The time complexity of the FID based score is \(O(n_{s} C_{Emb} + C^2 C_{FID})\) where the first term is linearly dependent on the number of input samples where one inference of the inception network and the computation of the first- and second-order moments occurs. The second terms has a square dependency on the number of classes since (2) is required to be evaluated pairwise for each class i and j. Evaluating (2) costs \(C_{FID}\) which itself is determined by the invoked shapes of the matrix, d-dimensional mean vector and \(d \times d\) sized covariance matrix and mainly determined by the numerical routine computing the blocked Schur algorithm [11] for computing the matrix square root of the product of \(\Sigma _A\) and \(\Sigma _B\).

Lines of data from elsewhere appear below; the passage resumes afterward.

-- ==== Sys2Proof/Laws/State.lean ====
section
/-! SUPPORT. One lemma for each field under each update of the state, of a thread set and of a core. -/

namespace Sys2Proof.Machine

@[simp] theorem State.modThread_eq (s : State) (tid : Nat) (f : Thread → Thread) : s.modThread tid f = s.setThread tid (f (s.thread tid)) := rfl
@[simp] theorem State.modTh_eq (s : State) (f : Thread → Thread) : s.modTh f = s.setThread s.cur (f (s.thread s.cur)) := rfl
@[simp] theorem State.th_eq (s : State) : s.th = s.thread s.cur := rfl
@[simp] theorem State.modCore_eq (s : State) (n : Nat) (f : Core → Core) : s.modCore n f = s.setCore n (f (s.core n)) := rfl
@[simp] theorem State.modDie_eq (s : State) (d : Nat) (f : Die → Die) : s.modDie d f = s.setDie d (f (s.die d)) := rfl
theorem State.wx_eq (s : State) (r : BitVec 5) (v : Word) : s.wx r v = s.setThread s.cur ((s.thread s.cur).wx r v) := rfl
theorem State.rx_eq (s : State) (r : BitVec 5) : s.rx r = (s.thread s.cur).rx r := rfl
theorem State.retireTo_eq (s : State) (pc : Word) : s.retireTo pc = s.setThread s.cur ((s.thread s.cur).retireTo pc) := rfl
theorem State.retire_eq (s : State) : s.retire = s.setThread s.cur ((s.thread s.cur).retireTo ((s.thread s.cur).pc + 4)) := rfl
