theorem wit_CrossingCommands_cfg1 (h : Obligations.CrossingCommands) : ∃ t, exec (.resultReturn 0 1) (s0Cross (.cfg false 0x10000) 1 0 sys0) = .next t
  :=
  toNext ((h.2.1 (s0Cross (.cfg false 0x10000) 1 0 sys0) (xop (.cfg false 0x10000)) xout 1 rfl rfl rfl (engIn holds) rfl rfl holds rfl rfl).2.2
    0x10000 galleryBase 0 sys0 ((s0Cross (.cfg false 0x10000) 1 0 sys0).translate 0 0 0x10000 { r := true } true).1 galleryBase false rfl (transOf
    holds) holds holds |>.1 rfl)

theorem wit_CrossingCommands_cfg2 (h : Obligations.CrossingCommands) : ∃ t, exec (.resultReturn 0 1) (s0Cross (.cfg true 0x10000) 3 0 sys0) = .next t
  :=
  toNext ((h.2.1 (s0Cross (.cfg true 0x10000) 3 0 sys0) (xop (.cfg true 0x10000)) xout 1 rfl rfl rfl (engIn holds) rfl rfl holds rfl rfl).2.2 0x10000
    galleryBase 0 sys0 ((s0Cross (.cfg true 0x10000) 3 0 sys0).translate 0 0 0x10000 { r := true } true).1 galleryBase true rfl (transOf
    holds) holds holds |>.2.1 rfl rfl holds holds rfl)

theorem wit_CrossingCommands_cfg3 (h : Obligations.CrossingCommands) : ∃ t, exec (.resultReturn 0 1) (s0Cross (.cfg true 0x10000) 2 0 sys0) = .next t
  :=
  toNext ((h.2.1 (s0Cross (.cfg true 0x10000) 2 0 sys0) (xop (.cfg true 0x10000)) xout 1 rfl rfl rfl (engIn holds) rfl rfl holds rfl rfl).2.2 0x10000
    galleryBase 0 sys0 ((s0Cross (.cfg true 0x10000) 2 0 sys0).translate 0 0 0x10000 { r := true } true).1 galleryBase true rfl (transOf
    holds) holds holds |>.2.2 rfl rfl (Or.inr holds))

theorem wit_CrossingCommands_inj2 (h : Obligations.CrossingCommands) : ∃ t, exec (.resultReturn 0 1) (s0Inj (.inj 0 0x7F7FFFFF 0x4000000000000000)) =
  .next t :=
  toNext2 (h.2.2 (s0Inj (.inj 0 0x7F7FFFFF 0x4000000000000000)) (xop (.inj 0 0x7F7FFFFF 0x4000000000000000)) xoutInj 0 sys0 0 0x7F7FFFFF
    0x4000000000000000 rfl rfl rfl (engIn holds) rfl rfl holds rfl rfl rfl rfl rfl rfl holds holds holds
    holds holds (Or.inr rfl))

theorem wit_CrossingSteps_hold1 (h : Obligations.CrossingSteps) : ∃ t, exec (.systemHold 0 0) (s0Cross (.stat 5 0) 1 0x3FF0000000000000
  ({ sys0 with sched := [(0, 0x4000000000000000)], tl := some 0x4000000000000000 })) = .next t :=
  toNext ((h.1 (s0Cross (.stat 5 0) 1 0x3FF0000000000000 ({ sys0 with sched := [(0, 0x4000000000000000)], tl := some 0x4000000000000000 })) 0 0
    ({ sys0 with sched := [(0, 0x4000000000000000)], tl := some 0x4000000000000000 }) rfl rfl rfl holds holds
    holds (fun _ k => nomatch k) holds holds holds).1 holds)

theorem wit_CrossingSteps_hold2 (h : Obligations.CrossingSteps) : exec (.systemHold 0 0) (s0Cross (.stat 5 0) 1 0x3FF0000000000000
  ({ sys0 with sched := [(0, 0x4000000000000000)], tl := some 0x7FF0000000000000 })) = .next (s0Cross (.stat 5 0) 1 0x3FF0000000000000
  ({ sys0 with sched := [(0, 0x4000000000000000)], tl := some 0x7FF0000000000000 })) :=
  ((h.1 (s0Cross (.stat 5 0) 1 0x3FF0000000000000 ({ sys0 with sched := [(0, 0x4000000000000000)], tl := some 0x7FF0000000000000 })) 0 0
    ({ sys0 with sched := [(0, 0x4000000000000000)], tl := some 0x7FF0000000000000 }) rfl rfl rfl holds holds
    holds (fun _ k => nomatch k) holds holds holds).2.1 holds)

theorem wit_CrossingSteps_hold3 (h : Obligations.CrossingSteps) : exec (.instantBegin 0 0) (s0Cross (.stat 5 0) 1 0x3FF0000000000000
  ({ sys0 with sched := [(0, 0x4000000000000000)], tl := some 0x4000000000000000 })) = .next (s0Cross (.stat 5 0) 1 0x3FF0000000000000
  ({ sys0 with sched := [(0, 0x4000000000000000)], tl := some 0x4000000000000000 })) :=
  ((h.1 (s0Cross (.stat 5 0) 1 0x3FF0000000000000 ({ sys0 with sched := [(0, 0x4000000000000000)], tl := some 0x4000000000000000 })) 0 0
    ({ sys0 with sched := [(0, 0x4000000000000000)], tl := some 0x4000000000000000 }) rfl rfl rfl holds holds
    holds (fun _ k => nomatch k) holds holds holds).2.2.1 holds)

theorem wit_CrossingSteps_instant (h : Obligations.CrossingSteps) : ∃ t, exec (.instantBegin 0 0) (s0Cross (.stat 5 0) 1 0x3FF0000000000000 yArr) =
  .next t :=
  toNext ((h.1 (s0Cross (.stat 5 0) 1 0x3FF0000000000000 yArr) 0 0 yArr rfl rfl rfl holds holds holds (fun _
    k => nomatch k) holds holds holds).2.2.2 s1Arr (xu (xvariables 0 0x4000000000000000 yArr.arrivals [0]
    s1Arr)) yArr.arrivals [0] holds holds (by rw [show ((((yArr.sched.filter fun p => eqFp (v64 p.2) (v64
    yArr.heapMin)).map (·.1)) ++ (yArr.arrivals.map (·.var))).eraseDups) = [0] by decide +kernel, List.mergeSort_singleton]) holds
    (xnoneOf holds) holds holds holds holds holds
    holds holds).2

/-- A variable, for want of one. -/
def xvar0 : XVar :=
  { kind := 0, x := 0, q := 0, delta := 0, d := 0, tx := 0, tn := 0, pend := false, lv := false, ldir := false, c := 0, aux := 0, tw := 0 }
/-- The system, of two variables, with its sample request. -/
def ySamp : CrossSys := { sys0 with nvar := 2, sample := some 0x4000000000000000 }
/-- Its values written out, by evaluation. -/
def sampleOut (k T : Nat) : List Nat → State → Option State
  | [], s => some s
  | i :: r, s => match xload k i s with
    | .error _ => none
    | .ok (v, u) => match xwriteOut k (word (u.blockField k 40 0 64) + word (8 * i)) (leBytes (u.sampleOf k v T) 8) u with
      | .error _ => none
      | .ok (_, w) => sampleOut k T r w
theorem sampleOut_written {k T : Nat} {l : List Nat} {s z : State} (h : sampleOut k T l s = some z) : SampleWritten k T l s z := by
  induction l generalizing s with
  | nil => exact (Option.some.inj h).symm
  | cons i r ih =>
    simp only [sampleOut] at h
    split at h
    · cases h
    · split at h
      · cases h
      · exact ⟨_, _, _, ‹_›, ‹_›, ih h⟩
theorem sampleOf {k T : Nat} {l : List Nat} {s : State} (h : (sampleOut k T l s).isSome = true) :
    SampleWritten k T l s ((sampleOut k T l s).getD s) := by
  obtain ⟨z, e⟩ := Option.isSome_iff_exists.mp h
  rw [e]
  exact sampleOut_written e

theorem wit_CrossingSteps_sample (h : Obligations.CrossingSteps) : ∃ t, exec (.sampleTake 0 0) (s0Samp ySamp) = .next t :=
  toNext (h.2.1 (s0Samp ySamp) (xu (xbound 0 (s0Samp ySamp))) _ 0 0 ySamp 0x4000000000000000 (xv 0 (xbound 0 (s0Samp ySamp))) rfl rfl rfl holds holds
    rfl rfl holds (xokVal 0 holds) holds (sampleOf holds) holds)

theorem wit_CrossingSteps_drop1 (h : Obligations.CrossingSteps) : ∃ t, exec (.crossingEventArrival 9) ({ s0XNet (xpkt none 0) 1 with systems := [] })
  = .next t :=
  toNext ((h.2.2 ({ s0XNet (xpkt none 0) 1 with systems := [] }) (xpkt none 0) holds holds).1 rfl |>.1 rfl)

theorem wit_CrossingSteps_drop2 (h : Obligations.CrossingSteps) : ∃ t, exec (.crossingFrontierArrival 9)
  ({ s0XNet (xpkt (some 0) 0) 1 with systems := [] }) = .next t :=
  toNext ((h.2.2 ({ s0XNet (xpkt (some 0) 0) 1 with systems := [] }) (xpkt (some 0) 0) holds holds).1 rfl |>.2 rfl)

theorem wit_CrossingSteps_late (h : Obligations.CrossingSteps) : ∃ t, exec (.crossingEventArrival 9) (s0XNet (xpkt none 0x3FF0000000000000) 1) = .next
  t :=
  toNext ((h.2.2 (s0XNet (xpkt none 0x3FF0000000000000) 1) (xpkt none 0x3FF0000000000000) holds holds).2 sys0 rfl holds holds |>.1 rfl holds
    holds holds |>.1 holds holds holds holds)

theorem wit_CrossingSteps_pend (h : Obligations.CrossingSteps) : ∃ t, exec (.crossingEventArrival 9) (s0XNet (xpkt none 0x4000000000000000) 2) = .next
  t :=
  toNext ((h.2.2 (s0XNet (xpkt none 0x4000000000000000) 2) (xpkt none 0x4000000000000000) holds holds).2 sys0 rfl holds holds |>.1 rfl holds
    holds holds |>.2.1 holds holds)

/-- An event and a frontier for a system in RUN. -/
def s0XRun (p : CrossPkt) : State := s0XNet p 1
/-- The arrival taken in. -/
def v0Event : State := ((s0XRun (xpkt none 0x4000000000000000)).dropCross 9).modSystem 0 fun y => y.pend (xpkt none 0x4000000000000000).event
def v0Front : State := ((s0XRun (xpkt (some 0x7FF0000000000000) 0)).dropCross 9).modSystem 0 fun y =>
  { y with peers := aput y.peers (5 * 2 ^ 36) 0x7FF0000000000000 }

theorem wit_CrossingSteps_pendRun (h : Obligations.CrossingSteps) : ∃ t, exec (.crossingEventArrival 9) (s0XRun (xpkt none 0x4000000000000000)) =
  .next t :=
  toNext ((h.2.2 (s0XRun (xpkt none 0x4000000000000000)) (xpkt none 0x4000000000000000) holds holds).2 sys0 rfl holds holds |>.1 rfl holds holds holds
    |>.2.2 v0Event (xu (xlinks 0 v0Event)) (xv ([], []) (xlinks 0 v0Event)) holds holds holds (xokVal _ holds) holds holds holds)

theorem wit_CrossingSteps_frontierRun (h : Obligations.CrossingSteps) : ∃ t, exec (.crossingFrontierArrival 9) (s0XRun (xpkt (some
  0x7FF0000000000000) 0)) = .next t :=
  toNext ((h.2.2 (s0XRun (xpkt (some 0x7FF0000000000000) 0)) (xpkt (some 0x7FF0000000000000) 0) holds holds).2 sys0 rfl holds holds |>.2
    0x7FF0000000000000 rfl |>.2 v0Front (xu (xlinks 0 v0Front)) (xv ([], []) (xlinks 0 v0Front)) holds holds (xokVal _ holds) holds holds holds)

theorem wit_CrossingSteps_frontier (h : Obligations.CrossingSteps) : ∃ t, exec (.crossingFrontierArrival 9) (s0XNet (xpkt (some 0x7FF0000000000000) 0)
  2) = .next t :=
  toNext ((h.2.2 (s0XNet (xpkt (some 0x7FF0000000000000) 0) 2) (xpkt (some 0x7FF0000000000000) 0) holds holds).2 sys0 rfl holds holds |>.2 0x7FF0000000000000 rfl
    |>.1 holds)


end Sys2Proof.Tests
end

Even though the matrix square root is optimized with a multi-threaded implementation and runs within tens of seconds for typical invoked problem sizes, the square root dependency to compute all pairwise distances to compute the final score turns that approach quite slow, for example for \(C=100\) classes and \(C_{FID} = 10 \sec \) the total computing time exceeds 24 h.

4.4 Probe nets

We propose probe nets that are small and efficient neural networks. We demonstrate that training a probe net and using its accuracy as a dataset difficulty score outperforms the alternative approaches in compute time and difficulty estimation performance. We designed the complexity \(C_{\mathcal {M}_{probe}}\) of the architecture of probe nets to be general enough to be applied to any image classification task but considerably faster than training a regular deep learning model \(\mathcal {M}\): \(C_{\mathcal {M}_{probe}} \ll C_\mathcal {M}\). Table 6 reports the operation count and the number of trainable parameters of the proposed probe nets. Additionally, to further speedup the execution time, we demonstrate and discuss in Sect. 6 how stopping the training of probe nets after a few epochs reduces execution time while still achieving good results.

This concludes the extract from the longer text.